━━━ Given records ━━━

-- ==== Sys2Proof/Word.lean ====
section
/-!
DEFINITION. Word.lean: the byte, and the plainest arithmetic on the values of fields. A field's value is a Nat below
2^width; bit vectors are kept for what the manual treats as bits (bytes of memory).
-/
namespace Sys2Proof

/-- One byte of memory or of a structure (R2). -/
abbrev Byte := BitVec 8

/-- A value reduced to `w` bits. -/
def wrap (w n : Nat) : Nat := n % 2 ^ w

/-- Addition that stays at the largest value of `w` bits (a saturating counter). -/
def satAdd (w a b : Nat) : Nat := min (a + b) (2 ^ w - 1)

/-- Bits [hi:lo] of `n`. -/
def bitsOf (hi lo n : Nat) : Nat := n / 2 ^ lo % 2 ^ (hi + 1 - lo)

/-- One bit as a Nat. -/
def b2n (b : Bool) : Nat := if b then 1 else 0

/-- Little-endian value of a list of bytes (R2). -/
def leNat : List Byte → Nat
  | [] => 0
  | b :: bs => b.toNat + 256 * leNat bs

/-- The `k` low bytes of `n`, least significant first (R2). -/
def leBytes : Nat → Nat → List Byte
  | 0, _ => []
  | k + 1, n => BitVec.ofNat 8 n :: leBytes k (n / 256)

/-- Ceiling of `a / b` (zero where `b` is zero). -/
def ceilDiv (a b : Nat) : Nat := if b = 0 then 0 else (a + b - 1) / b

end Sys2Proof
end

━━━

**Task:** Scan the material above for lines that contain the string "Word", and copy each such line.

**Worked solution:**
-- ==== Sys2Proof/Word.lean ====
DEFINITION. Word.lean: the byte, and the plainest arithmetic on the values of fields. A field's value is a Nat below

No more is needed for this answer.